__WHAT IS EXPECTED__.
Counting only lines that contain "window", state the total found in the material below. Add nothing else.

__EXTRACTED INFORMATION__.
>>>>

/-- Table 18-1: the package blocks. -/
def pkgBase : Nat := 0x0
def bootBase : Nat := 0x10000
def timBase : Nat := 0x20000
def fltBase : Nat := 0x30000
def chnBase : Nat := 0x40000
def pairBase : Nat := 0x50000
def obsBase : Nat := 0x60000
def hifBase : Nat := 0x100000
def xbarBase : Nat := 0x800000
def insBase (i : Nat) : Nat := 0x200000 + i * 0x1000
/-- Table 18-2: the F-die window and its die blocks. -/
def dieBase (d : Nat) : Nat := 0x4000000 + d * 0x3000000
def hbmBase (d : Nat) : Nat := dieBase d + 0x100000
def xepBase (d : Nat) : Nat := dieBase d + 0x200000
def tblBase (d : Nat) : Nat := dieBase d + 0x300000
/-- Table 18-3: the region window, region G being region g = G mod 2 of die G div 2. -/
def rgnBase (G : Nat) : Nat := dieBase (G / 2) + 0x800000 + (G % 2) * 0x1000000
def clsBase (C : Nat) : Nat := rgnBase (C / 4) + 0x800000 + (C % 4) * 0x100000
def prtBase (p : Nat) : Nat := rgnBase (p / 32) + 0xC00000 + (p % 32) * 0x1000
/-- Table 18-4: the L-die window. -/
def laneBase (n : Nat) : Nat := 0x1000000 + (n / 128) * 0x200000 + (n % 128) * 0x800
def macBase (p : Nat) : Nat := 0x1000000 + (p / 32) * 0x200000 + 0x100000 + (p % 32) * 0x1000
/-- The layout of instance i (Table 13-2), outside the privileged view. -/
def layBase (i : Nat) : Nat := 0x100000000 + i * 0x100000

<<<<

__EXERCISE RESULT__.
3